The nucleus accumbens is where humans experience the ‘feel-good’ sensations after using alcohol, tobacco, other drugs, socialising, listening to music, and a variety of other pleasurable activities.

Fructose has been shown to light up that ‘feel-good’ centre, too.

Clinical research by pediatric endocrinologist at the University of California San Francisco, Professor Robert Lustig, has clearly demonstrated fructose acts on the nucleus accumbens in the brains of adults and children.

The pleasure response is similar to any other substance of addiction. And like the other addictive substances, adults and children want to experience the pleasure of fructose again and again.

Added sugar and fructose

Manufacturers of foods and drinks are well aware of the nucleus accumbens and what it means for profit margins.

They pay consultants to find the ‘bliss point‘ by testing on volunteers before they launch new products.

For a food, the bliss point is the combination of sugar, salt, fat, and a host of other additives that volunteers find the most appealing to their senses of sight, touch, smell, mouth-feel, and taste.

For a drink, it’s the combination of sugar, fructose, glucose, acidity regulators, colourants, and flavourants that give the drink the greatest ‘come-back-for-more’ appearance and flavour.

Have a look at this blueberry juice carton available in a local supermarket.

blueberry juice drink ingredients list at thrivelowcarb.com

In spite of the misleading picture on the front of the box depicting healthy blueberries, only 10% is actual blueberry, and even that small amount is derived from processed concentrate.

The sugar, glucose-fructose-syrup, and the other ingredients have been added in various proportions to stimulate the drinker’s nucleus accumbens in just the right way to have children and their parents wanting more, ensuring repeat purchases.

What to do?

If you don’t want to be manipulated by food manufacturers, ignore the pretty picture on the front of containers and carefully read the ingredients lists.

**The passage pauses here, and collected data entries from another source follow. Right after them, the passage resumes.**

/-- The output element that column j of vector v of a pass belongs to, as position × N + channel. -/
def Opd.element (o : Opd) (P : Pass) (v j : Nat) : Nat :=
  if o.stat = 0 then (P.base + j) * o.n + P.grp * o.ng + v else v * o.n + P.grp * o.ng + P.base + j

/-- The results of a vector enter the accumulators (R266): the pass of k0 0 begins them. -/
def Opd.enterAcc (o : Opd) (P : Pass) (v : Nat) (ys : List Word) (m : SMap (Word × Bool)) : SMap (Word × Bool) :=
  ys.zipIdx.foldl (fun m x =>
    let i := o.element P v x.2
    m.set acc0 i (accAdd o.mode (if P.k0 = 0 then
      (if o.mode = 3 ∨ o.mode = 4 then (toF32 false (satWord x.1).1, false) else acc0 i) else m.get acc0 i) x.1)) m

/-! ### The values of the checks (R262 to R265) -/

/-- The largest FP32 word at or below a number that is not negative. -/
def f32Down (x : Dy) : Nat :=
  let c := min 0x7F7FFFFF (ffFP32.roundMag x).1
  match ffFP32.decode c with
  | .fin _ v => if x.lt v then c - 1 else c
  | _ => c

/-- The smallest FP32 word at or above a number that is not negative; an infinity beyond the largest. -/
def f32Up (x : Dy) : Nat :=
  let c := (ffFP32.roundMag x).1
  if 0x7F7FFFFF < c then 0x7F800000
  else match ffFP32.decode c with
    | .fin _ v => if v.lt x then c + 1 else c
    | _ => c

/-- What a check makes of the values that the array formed: undecided, or whether it passes, with LAST_DIFF and LAST_TOL
(none where they are not finite). -/
structure Verdict where
  undecided : Bool
  pass : Bool
  diff : Option (Nat × Nat)
  deriving DecidableEq, Repr

/-- The verdict on values beyond the finite FP32 range (R263). -/
def Verdict.open : Verdict := { undecided := true, pass := true, diff := none }

/-- SUM: |S_Y − S_M| ≤ 2^-14 × A + 2^-24 × N_c, evaluated exactly; undecided beyond the finite FP32 range (R263). -/
def sumVerdict (ncols : Nat) (sY sM a : Word) : Verdict :=
  match f32 sY, f32 sM, f32 a with
  | .fin _ y, .fin _ m, .fin _ v =>
    let d := (y.sub m).abs
    let tol : Dy := ({ m := v.m, e := v.e - 14 } : Dy).add { m := (ncols : Int), e := -24 }
    { undecided := false, pass := !tol.lt d, diff := some (f32Up d, f32Down tol) }
  | _, _, _ => Verdict.open

/-- DUP: bit-identical (R264). -/
def dupVerdict (y m : Word) : Verdict := { undecided := false, pass := y == m, diff := some (0, 0) }

/-- The word is a finite FP32 number. -/
def finite32 (w : Word) : Bool := match f32 w with | .fin _ _ => true | .nan => false | .inf _ => false

/-- LOAD: bit-identical, or both beyond the FP32 range (R265). -/
def loadVerdict (x m : Word) : Verdict :=
  { undecided := false, pass := x == m || (!finite32 x && !finite32 m), diff := some (0, 0) }

/-- A sum formed exactly and rounded once to FP32. -/
def sum32 (l : List Dy) : Word := toF32 false (l.foldl Dy.add Dy.zero)

/-- m[k] of a row, or m⁺[k] with `abs`: one sum for each half of an INT16 row (R262). -/
def mirrorRow (abs : Bool) (row : List (List Dy)) : List Word :=
  (List.range (row.foldl (fun n c => Nat.max n c.length) 0)).map fun h =>
    sum32 (row.map fun c => let v := c.getD h Dy.zero; if abs then v.abs else v)

/-- S_M, or A with `abs` (R262): Σ_k m[k] × b[k] with the arithmetic of R196. -/
def mirrorSum (abs : Bool) (a : List (List (List Dy))) (b : List (List Dy)) : Word :=
  passSum (a.zipIdx.flatMap fun r => (mirrorRow abs r.1).flatMap fun m => (b.getD r.2 []).map fun w =>
    ((f32 m).dy).mul (if abs then w.abs else w))

/-- SUM over what the array held and gave (R262, R263): S_Y over the column results, S_M and A from the operand that the
mirror column holds. -/
def sumCheck (a : List (List (List Dy))) (b : List (List Dy)) (ys : List Word) (u : ColUpset) : Verdict :=
  let ok := (a.all fun r => (mirrorRow false r ++ mirrorRow true r).all finite32) && ys.all finite32
  if ok then sumVerdict ys.length (sum32 (ys.map fun y => (f32 y).dy)) (u.mirror.getD (mirrorSum false a b))
      (u.bound.getD (mirrorSum true a b))
  else Verdict.open

/-- The results with an upset's columns replaced. -/
def upsetCols (ys : List Word) (u : ColUpset) : List Word := u.cols.foldl (fun l c => modAt l c.1.toNat fun _ => c.2) ys

/-- The verdict on vector v of pass number p (Table 10.1): SUM in MAC; in every other mode DUP over column p mod N_c and its
copy, which the mirror column computes from the operand as it was loaded (R264). -/
def Opd.vectorVerdict (o : Opd) (P : Pass) (p v : Nat) (a : List (List (List Dy))) (b : List (List Dy)) (ys : List Word)
    (u : ColUpset) : Verdict :=
  if o.mode = 0 then sumCheck a b ys u
  else
    let j := p % Nat.max 1 P.cols
    dupVerdict (ys.getD j 0) (u.mirror.getD (o.column P v a b j))

/-- The verdict on a front (R265): the sum-row totals over what the cells hold, the mirror column's over what was loaded
(log 165). -/
def Opd.frontVerdict (o : Opd) (r : Retained) (u : LoadUpset) : Verdict :=
  let total (a : Operand) : Word := sum32 ((o.valuesOf a).flatten.flatten)
  loadVerdict (u.sumRow.getD (total ({ r with held := u.cells } : Retained).cells)) (u.mirror.getD (total r.operand))

/-! ### Epilogue (R199 to R202, R245) -/

/-- A_g,m (R199): formed exactly, rounded once, and whether that overflowed. -/
def Tile.groupSum (x : Tile) (o : Opd) (p : Prd) (g m j : Nat) : Fv × Bool :=
  let ks := (List.range (min o.gs (o.q - j * o.gs))).map (j * o.gs + ·)
  sat32 (ks.foldl (fun a k => a.add (x.xElem o p g k m).sum) Dy.zero)

/-- C_a (R199), and whether a rounding overflowed (R197). -/
def Tile.corrA (x : Tile) (o : Opd) (p : Prd) (g n m : Nat) : Fv × Bool :=
  (List.range o.numGroups).foldl (fun (a : Fv × Bool) j =>
    let y := x.groupSum o p g m j
    let t := fvMul (x.f32At (64 * o.zfTs) (n * o.numGroups + j)) y.1
    let r := fvAdd a.1 t.1
    (r.1, a.2 || y.2 || t.2 || r.2)) (.fin false Dy.zero, false)

/-- The code of a tensor laid out as Y (R243) at position m, channel n. -/
def Tile.yCode (x : Tile) (o : Opd) (f ts m n : Nat) : Nat :=
  x.code f (64 * ts + m / o.ow * pitch f (o.ow * o.n)) (m % o.ow * o.n + n)

/-- A residual or gate operand: rnd(code × scale). -/
def Tile.sideVal (x : Tile) (o : Opd) (f ts : Nat) (scale : Fv) (m n : Nat) : Fv :=
  (fvMul (fmtValue f (x.yCode o f ts m n)) scale).1

/-- One output element from its accumulator: its code, whether it clipped at requantisation, the accumulator or a correction, and whether it
is invalid (R197, R200 to R202, R245). -/
def Tile.outElem (x : Tile) (o : Opd) (e : Epd) (p : Prd) (acc : Word × Bool) (m n : Nat) : Nat × Bool × Bool :=
  let g := n / max 1 o.ng
  let y : Fv × Bool := (f32 acc.1, acc.2)
  let y := if o.zfEn then
      let c := x.corrA o p g n m
      let r := fvAdd y.1 c.1.neg
      (r.1, y.2 || c.2 || r.2)
    else y
  let y := if o.knEn then
      let r := fvAdd y.1 (x.f32At (64 * o.knTs) n)
      (r.1, y.2 || r.2)
    else y
  let sat := y.2
  let v := y.1
  let v := if e.biasEn then
      (fvAdd v (if e.biasI32 then (sat32 (Dy.ofInt (signedN 32 (leNat (x.rd (64 * e.biasTs + 4 * n) 4))))).1
        else x.f32At (64 * e.biasTs) n)).1
    else v
  let res := x.sideVal o e.resFmt e.resTs e.resScale m n
  let v := if e.resEn && !e.resPos then (fvAdd v res).1 else v
  let v := x.activate e.act e.slope e.tblTs v
  let v := if e.resEn && e.resPos then (fvAdd v res).1 else v
  let v := if e.gateEn then (fvMul v (x.sideVal o e.gateFmt e.gateTs e.gateScale m n)).1 else v
  let r := requant o.fmtY v (if e.mulCh then x.f32At (64 * e.mulTs) n else e.mul) e.zpOut
  (r.1, sat || r.2.1, r.2.2)

/-! ### The end of an operation -/

/-- A pass gives the element at position m, channel n its last pass sum, in this vector; none where it gives it none. -/
def Opd.lastVec (o : Opd) (P : Pass) (m n : Nat) : Option Nat :=
  let c := n - P.grp * o.ng
  if P.grp * o.ng ≤ n ∧ o.q ≤ P.k0 + o.depth then
    if o.stat = 0 then (if P.base ≤ m ∧ m < P.base + P.cols ∧ c < P.vecs then some c else none)
    else (if P.base ≤ c ∧ c < P.base + P.cols ∧ c < o.ng then some m else none)
  else none

/-- Every pass sum of an output element has entered its accumulator. -/
def Opd.summed (o : Opd) (ps : List Pass) (r : MopRun) (m n : Nat) : Bool :=
  ps.zipIdx.any fun x => match o.lastVec x.1 m n with
    | some v => decide (x.2 < r.pass ∨ x.2 = r.pass ∧ v < r.vec)
    | none => false

/-- The epilogue's work so far: the store with the elements of Y whose sums are complete, and how many of them clipped at
requantisation or before, and are invalid (R203, R245). -/
def Tile.writeY (x : Tile) (d : MopDesc) (r : MopRun) : Tile × Nat × Nat :=
  let o := Opd.ofBytes d.opd
  let e := Epd.ofBytes d.epd
  let p := Prd.ofBytes d.prd
  let ps := o.passes d.skip
  let rows := (List.range o.oh).map fun y => (List.range (o.ow * o.n)).map fun i =>
    let m := y * o.ow + i / o.n
    let n := i % o.n
    if o.summed ps r m n then some (x.outElem o e p (r.acc.get acc0 (m * o.n + n)) m n) else none
  let out := rows.zipIdx.foldl (fun (z : Tile) y =>
    if y.1.any Option.isSome then
      z.wr (64 * o.yTs + y.2 * pitch o.fmtY (o.ow * o.n)) (packCodes o.fmtY (y.1.zipIdx.map fun c => match c.1 with
        | some v => v.1
        | none => x.code o.fmtY (64 * o.yTs + y.2 * pitch o.fmtY (o.ow * o.n)) c.2))
    else z) x
  let all := rows.flatten.filterMap id
  (out, (all.filter (·.2.1)).length, (all.filter (·.2.2)).length)

end Sys2Proof.Machine
end

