/-- An RTP packet of a context (R95, R96, R100, R101, Table 3.6). RTCP follows the stream's packets, those of another SSRC
apart (R112; log 93). DEDUCED (log 160): a malformed packet and one of another SSRC are discarded before the policer, which
takes no bytes for them. -/
def State.rtpRx (s : State) (n port : Nat) (f : EthFrame) (u : Udp) : State :=
  let s := s.incW (Reg.SCX.RX_PKT n)
  let d := s.replyTo n port f u
  match parseRtp u.data with
  | none => (s.setRtcp n d).violation n 0
  | some r =>
    let x := s.scxOf n
    let s := s.setScx n { x with seen := noteSsrc x.seen { ssrc := r.ssrc, time := s.clock.time, dest := d } }
    let x := s.scxOf n
    if x.latched ∧ s.reg (Reg.SCX.SSRC_LATCHED n) ≠ r.ssrc then s.violation n 5
    else
      let s := if x.latched then s else
        (s.setReg (Reg.SCX.SSRC_LATCHED n) r.ssrc).setScx n { x with latched := true }
      let s := s.setRtcp n d
      let x := s.scxOf n
      let len := u.data.length
      let ok := decide (len ≤ x.bucket)
      let p : Packet := { seq := r.seq, ts := r.ts, marker := r.marker, payload := r.payload, time := s.clock.time,
                          epoch := s.clock.epoch, phase := s.clock.phase, dropped := !ok }
      let s := if ok then s.setScx n { x with bucket := x.bucket - len }
        else (s.incW (Reg.SCX.POLICE_DROP n)).violation n 9
      s.reorder n p

/-- PACKET_CLASSIFY (R97 to R99): ING checks IP and UDP and gives the packet to its context. DESIGN CHOICE (log 160): an IP
or UDP packet whose lengths contradict each other matches no context and counts in UNMATCHED_CNT. -/
def State.ingest (s : State) (port : Nat) (f : EthFrame) : State :=
  match parseIp f with
  | .ipDrop => s.incW Reg.ING.IP_DROP_CNT
  | .csumErr => s.incW Reg.ING.CSUM_ERR_CNT
  | .other => s.incW Reg.ING.UNMATCHED_CNT
  | .udp u =>
    match s.classify port f u with
    | none => s.incW Reg.ING.UNMATCHED_CNT
    | some n => if s.isRtcp n u then s.rtcpRx n (s.replyTo n port f u) u.data else s.rtpRx n port f u

end Sys2Proof.Machine
end

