/-- A sample at the nearest position inside the clamp region; mid-grey in a poisoned block (R166, R169). -/
def State.lensSample (s : State) (d : LnsDesc) (src : LnsSrc) (plane : Nat) (y x : Int) : Int :=
  let r := d.clampTo src.ent plane
  let x' := (clampI r.1 ((r.2.1 : Int) - 1) x).toNat
  let y' := (clampI r.2.2.1 ((r.2.2.2 : Int) - 1) y).toNat
  let a := src.addr + src.geo.sampleOff src.deep plane x' y'
  if (s.readBlock (a / 64)).2 then ((2 ^ (src.ent.depth - 1) : Nat) : Int)
  else (leNat (s.readMem a (sampleBytes src.deep)) : Int)

/-- The 64-byte blocks of the clamp regions, which the engine reads (R166, R169). -/
def LnsDesc.pictureBlocks (d : LnsDesc) (src : LnsSrc) : List Nat :=
  let rows := fun (plane : Nat) =>
    let r := d.clampTo src.ent plane
    (List.range (r.2.2.2 - r.2.2.1)).map fun i =>
      (src.addr + src.geo.sampleOff src.deep plane r.1 (r.2.2.1 + i), (r.2.1 - r.1) * sampleBytes src.deep * (if plane = 0 then 1 else 2))
  ((rows 0 ++ rows 1).flatMap fun x => blocksOf x.1 x.2).eraseDups

/-! ### Scaling (R168) -/

/-- The source rectangle after augmentation (R173): X, Y, W, H in quarter samples. -/
def LnsOut.source (o : LnsOut) (a : Option AugEntry) : Int × Int × Int × Int :=
  match a with
  | none => (o.sx, o.sy, o.sw, o.sh)
  | some a =>
    let w : Int := (o.sw * a.sx / 4096 : Nat)
    let h : Int := (o.sh * a.sy / 4096 : Nat)
    (o.sx + a.dx + ((o.sw : Int) - w) / 2, o.sy + a.dy + ((o.sh : Int) - h) / 2, w, h)

/-- The component value h of an output sample at (u, v) of the active rectangle (R168). `tab` is the descriptor's place. -/
def State.lensScale (s : State) (tab : Nat) (d : LnsDesc) (src : LnsSrc) (o : LnsOut) (a : Option AugEntry)
    (plane u v : Nat) : Int :=
  let r := o.source a
  let uu : Int := if (a.map (·.hflip)).getD false then (o.aw : Int) - 1 - u else u
  let vv : Int := if (a.map (·.vflip)).getD false then (o.ah : Int) - 1 - v else v
  let sx := r.2.2.1 * 16384 / (o.aw : Int)
  let sy := r.2.2.2 * 16384 / (o.ah : Int)
  let px := r.1 * 16384 + (2 * uu + 1) * sx / 2 - 32768
  let py := r.2.1 * 16384 + (2 * vv + 1) * sy / 2 - 32768
  let px := if plane = 0 then px else px / 2
  let py := if plane = 0 then py else (py - 32768) / 2
  let ix := px / 65536
  let iy := py / 65536
  let phx := (px / 1024 % 64).toNat
  let phy := (py / 1024 % 64).toNat
  (List.range 8).foldl (fun (h : Int) (k : Nat) =>
    let col := (List.range 8).foldl (fun (c : Int) (j : Nat) =>
      c + s.lnsCoef tab d.outN o.vTab phy j * s.lensSample d src plane (iy - 3 + j) (ix - 3 + k)) 0
    h + s.lnsCoef tab d.outN o.hTab phx k * ((col + 32) / 64)) 0

/-! ### Colour and normalisation (R170, R171) -/

/-- A saturating FP32 product, its value alone. -/
def vMul (a b : Fv) : Fv := (fvMul a b).1

/-- A saturating FP32 sum, its value alone. -/
def vAdd (a b : Fv) : Fv := (fvAdd a b).1

/-- An FP32 word's value. -/
def fvOf (w : Nat) : Fv := ffFP32.decode w

/-- A rational rounded to FP32. -/
def fvQuot (n d : Nat) : Fv := (sat32 ((Dy.ofInt n).div (Dy.ofInt d))).1

/-- Component value y (R170). -/
def lensComponent (h : Int) (depth : Nat) : Fv := vMul (sat32 (Dy.ofInt h)).1 (fvQuot 1 (1024 * (2 ^ depth - 1)))

/-- r_i of an active sample (R170). -/
def LnsDesc.colour (d : LnsDesc) (c i : Nat) (comp : Nat → Fv) : Fv :=
  if c = 1 then comp 0
  else
    let m := fun j => fvOf (d.m.getD (3 * i + j) 0)
    vAdd (vAdd (vAdd (vMul (m 0) (comp 0)) (vMul (m 1) (comp 1))) (vMul (m 2) (comp 2))) (fvOf (d.ofs.getD i 0))
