-- ==== Sys2Proof/Machine/StewardOps.lean ====
section
/-!
DEFINITION. Boot images, the seal and the steward domain (14_boot, R366 to R376): image checks, what SEAL does, the
reset of the steward domain.
-/
namespace Sys2Proof.Machine

/-! ### Stages -/

/-- BOOT_STATUS.STAGE: 0 ROM, 1 WAIT_HOST, 2 VERIFY, 3 BOOT_CODE, 4 SEALED, 5 READY, 15 FAILED. -/
def State.stage (s : State) : Nat := s.rfld Reg.STW.BOOT_STATUS 31 28

/-- Write it. -/
def State.setStage (s : State) (n : Nat) : State := s.setFld Reg.STW.BOOT_STATUS 31 28 n

/-- A boot failure: CAUSE, and PG_ERR.BOOT_FAIL of STW (R366, R368). -/
def State.bootFail (s : State) (cause : Nat) : State := (s.setFld Reg.STW.BOOT_STATUS 15 8 cause).raise U.stw 10

/-! ### Memories of the steward -/

/-- What flash reads as where nothing has been written (log 7). -/
def flash0 : Nat → Byte := fun _ => 0xFF

/-- What steward SRAM reads as where nothing has been written (log 7). -/
def sram0 : Nat → Byte := fun _ => 0

/-- Bytes of the QSPI flash. -/
def State.flashRead (s : State) (a n : Nat) : Bytes := s.stw.flash.getRange flash0 a n

/-- Write bytes of the QSPI flash. -/
def State.flashStore (s : State) (a : Nat) (d : Bytes) : State :=
  { s with stw := { s.stw with flash := s.stw.flash.setRange flash0 a d } }

/-- Flash offset of slot A or B (R366). -/
def flashSlot (n : Nat) : Nat := if n = 0 then 0 else 0x800000

/-! ### Image checks (Tables 14.1, 14.2) -/

/-- IMAGE_SIZE of a header. -/
def imgSize (h : Bytes) : Nat := leAt h 8 4

/-- ENTRY of a header. -/
def imgEntry (h : Bytes) : Nat := bitsOf (leAt h 0x10 4) 20 0

/-- KEY_SLOT of a header. -/
def imgKeySlot (h : Bytes) : Nat := leAt h 0x14 4 % 2

/-- SVN of a header. -/
def imgSvn (h : Bytes) : Nat := leAt h 0xC 4 % 256

/-- Check 2, FORMAT; `len` is the length a host or a command gave with the image. -/
def imgFormatOk (h : Bytes) (len : Option Nat) : Bool :=
  leAt h 0 4 == 0x59424F54 && leAt h 4 4 == 0x00010200 && decide (1024 ≤ imgSize h ∧ imgSize h ≤ 1572864) &&
  leAt h 0xC 4 / 256 == 0 && leAt h 0x10 4 / 2 ^ 21 == 0 && decide (imgEntry h < imgSize h - 512) &&
  leAt h 0x14 4 / 2 == 0 && leAt h 0x18 8 == 0 && (sliceB h 0xE0 0x120).all (· == 0) &&
  (match len with | some n => n == imgSize h | none => true)

/-- The fused key hash of a slot. -/
def Fuses.keyHash (f : Fuses) (slot : Nat) : BitVec 384 := if slot = 0 then f.keyHash0 else f.keyHash1

/-- The cause of the first failing check of Table 14.2 from check 2 on, 0 for none: header, then the whole image. -/
def State.imageCheck (s : State) (h img : Bytes) (len : Option Nat) : Nat :=
  if !imgFormatOk h len then 2
  else if s.fuses.revoked.getLsbD (imgKeySlot h) then 3
  else if Config.sha384 (sliceB h 0x20 96) ≠ s.fuses.keyHash (imgKeySlot h) then 4
  else if !Config.ecdsaP384 (sliceB h 0x20 96) (sliceB h 0x80 96) (zeroAt img 0x80 96) then 5
  else if imgSvn h < s.stw.svn.toNat then 6
  else 0

/-- A verified image starts (R366 step 5): its payload in SRAM, the cores at ENTRY, STAGE BOOT_CODE. -/
def State.bootImage (s : State) (source : Nat) (h img : Bytes) : State :=
  let s := { s with stw := { s.stw with sram := s.stw.sram.setRange sram0 0 (img.drop 512),
                                        image := some { svn := BitVec.ofNat 8 (imgSvn h), slot := source } } }
  let s := (s.setNum Reg.STW.ENTRY (imgEntry h)).setFld Reg.SEC.FUSE_INFO 0 0 (imgKeySlot h)
  (s.setFld Reg.STW.BOOT_STATUS 27 26 source).setStage 3

/-- The image of a QSPI slot: header and image. -/
def State.flashImage (s : State) (slot : Nat) : Bytes × Bytes :=
  let h := s.flashRead (flashSlot slot) 512
  (h, s.flashRead (flashSlot slot) (min (imgSize h) 1572864))

/-! ### SEAL (R370, R308 to R310, R331) -/

/-- SPARES as written. -/
def State.spares (s : State) : Nat := s.rfld Reg.SEC.MODE_CFG 0 0

/-- A requester window that check 4 of Table 14.4 refuses. -/
def State.badWindow (s : State) (c w : Nat) : Bool :=
  let lo := s.reg (Reg.SEC.REQ_WIN_LO c w)
  let base := fld lo 31 12 * 4096 + 2 ^ 32 * (s.reg (Reg.SEC.REQ_WIN_HI c w)).toNat
  let pages := (s.reg (Reg.SEC.REQ_WIN_SIZE c w)).toNat
  decide (fld lo 1 0 ≠ 0) && (pages == 0 || decide (2 ^ 64 < base + 4096 * pages))

/-- The cause of the first failing check of Table 14.4, 0 for none. -/
def State.sealCheck (s : State) (value : Word) : Nat :=
  let d := s.reg Reg.SEC.DUMP_CFG
  let u := 16 * (16 - s.spares) * 503316480
  if fld value 31 16 ≠ 0x5EA1 then 1
  else if tst d 31 && decide (u < (fld d 8 0 + 1) * 2 ^ 28) then 2
  else if 8192 < s.rfld Reg.SEC.PART_CFG 13 0 ∨ 8192 < s.rfld Reg.SEC.PART_CFG 29 16 then 3
  else if (List.range 4).any (fun c => (List.range 16).any fun w => s.badWindow c w) then 4
  else if (List.range 4).any (fun i =>
      let p := s.reg (Reg.SEC.STAMP_PRIV i)
      tst p 31 && fld p 23 16 != 1 && fld p 23 16 != 2) then 5
  else if s.rfld Reg.STW.CODE_LIMIT 20 12 = 0 ∨
      s.rfld Reg.STW.CODE_LIMIT 20 12 * 4096 ≤ (s.reg Reg.STW.ENTRY).toNat then 6
  else 0

/-- Every write queue of every controller is empty. -/
def State.queuesEmpty (s : State) : Bool := (List.range 16).all fun c => (s.dmcOf c).wq.isEmpty && (s.dmcOf c).rq.isEmpty

/-- A rank of controller c that failed initialisation, at SEAL (R328, R331): it is handled as a fault, PG_ERR.RANK_FAULT;
RETIRED with the spare in its place while one exists; without one the controller reads FAULTED. -/
def State.sealRank (s : State) (c p : Nat) : State :=
  let s := s.raise (U.dmc c) 11
  if s.rankState c p = 1 then s.setRankState c p 4
  else match s.rankIn c 1 with
    | some t =>
      let q := ((List.range 16).find? fun q => s.rankMap c q == p).getD p
      ((s.setRankState c p 4).setRankState c t 0).setNib (Reg.DMC.RANK_MAP_LO c) (Reg.DMC.RANK_MAP_HI c) q t
    | none => if s.runState (U.dmc c) < 3 then s.enterFaulted (U.dmc c) false else s

/-- A controller takes up the spare ranks and the rank map (R308, R331), and USABLE (Table 12.8); rank 15 comes first among
failed ranks, so that a spare that failed stands in for none. -/
def State.sealDmc (s : State) (c : Nat) : State :=
  let s := if s.spares = 1 then s.setRankState c 15 1 else s
  let s := (s.dmcOf c).badRanks.reverse.foldl (fun s p => s.sealRank c p) s
  let s := s.setNum (Reg.DMC.MEM_CFG c) (2 + s.spares)
  s.setNum (Reg.DMC.USABLE c) ((16 - s.spares) * 480)

/-- SEAL takes effect (R370). -/
def State.sealNow (s : State) : State :=
  let s := (List.range 16).foldl State.sealDmc s
  let seed := BitVec.ofNat 64 (s.reg64 Reg.SEC.SEED_LO Reg.SEC.SEED_HI)
  let s := { s with dram := { s.dram with seed := seed, na := 16 - s.spares },
                    stw := { s.stw with sealing := false, followOn := true } }
  let s := (s.setBit Reg.SEC.SEAL_STATUS 31).setNum Reg.DEVCTL.SEAL_STATE (1 + 2 * s.rfld Reg.SEC.MODE_CFG 2 2)
  s.setStage 4

/-! ### The steward domain (R374) -/

/-- A mailbox request in BUSY goes to ABORTED, and its reply is lost (R374). -/
def State.mbxAbort (s : State) : State :=
  (List.range 32).foldl (fun s n =>
    if s.rfld (Reg.MBX.STATUS n) 2 0 = 2 then
      (s.setFld (Reg.MBX.STATUS n) 2 0 4).setMbx n { s.mbxOf n with result := none }
    else s) s

/-- Some mailbox request is PENDING. -/
def State.mbxWaiting (s : State) : Bool := (List.range 32).any fun n => s.rfld (Reg.MBX.STATUS n) 2 0 == 1

/-- The steward domain resets (R374, R375): SRAM above CODE_LIMIT is cleared, the cores restart at ENTRY, BUSY requests
are ABORTED, a dump in progress starts again, and the follow-on is due, sealed or not (log 169). -/
def State.stewardDomainReset (s : State) : State :=
  let lim := s.rfld Reg.STW.CODE_LIMIT 20 12 * 4096
  let keep := s.stw.sram.filter fun e => decide (e.1 < lim)
  let s := { s with stw := { s.stw with sram := keep, asleep := false, followOn := true, fwLog := [] } }
  let again (d : DumpRun) : DumpRun := { d with written := false }
  let s := { s with erc := { s.erc with dump := s.erc.dump.map again } }
  s.mbxAbort

/-- The watchdog resets the steward domain (R374): STW_RESET_CNT, RESET_CAUSE.WATCHDOG, PG_ERR.WATCHDOG. -/
def State.watchdogReset (s : State) (inj : Bool := false) : State :=
  (((s.incHi Reg.STW.STW_RESET_CNT).setBit Reg.DEVCTL.RESET_CAUSE 2).raise U.stw 9 none inj).stewardDomainReset

/-- Two cores that disagree reset the steward domain (R374): STW_RESET_CNT, PG_ERR.LOCKSTEP. -/
def State.lockstepReset (s : State) (inj : Bool := false) : State :=
  ((s.setFld Reg.STW.STW_RESET_CNT 15 0 (min 0xFFFF (s.rfld Reg.STW.STW_RESET_CNT 15 0 + 1))).raise U.stw 8 none
    inj).stewardDomainReset

end Sys2Proof.Machine
end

If you can’t resist juice, make the juice yourself at home, from real whole fruit.

Even better than the home-made juice, is to eat the whole fruit and not juice the fruit at all.

Fibre

If you try juicing at home, you’ll see the amazing quantity of fruit you and your children are actually drinking, when you knock back a glass of juice in a restaurant.

Also, you’ll see you’re throwing away the fibre beneficial for gut health. In addition, fibre has many nutrients attached to it, so you throw them away, too.

Apart from the attached nutrients, another benefit of fibre is that it slows the rate of digestion of the fruit, meaning the fruit sugars are slowly released and are much less likely to cause harmful sugar and insulin spikes.

In contrast, it’s very easy for thirsty children to polish off a big glass of juice in just a minute or less. Their blood glucose is rocketed sky high, giving their young pancreas a big kick into insulin-producing action, and sending their sensitive livers into fructose-disposal overdrive.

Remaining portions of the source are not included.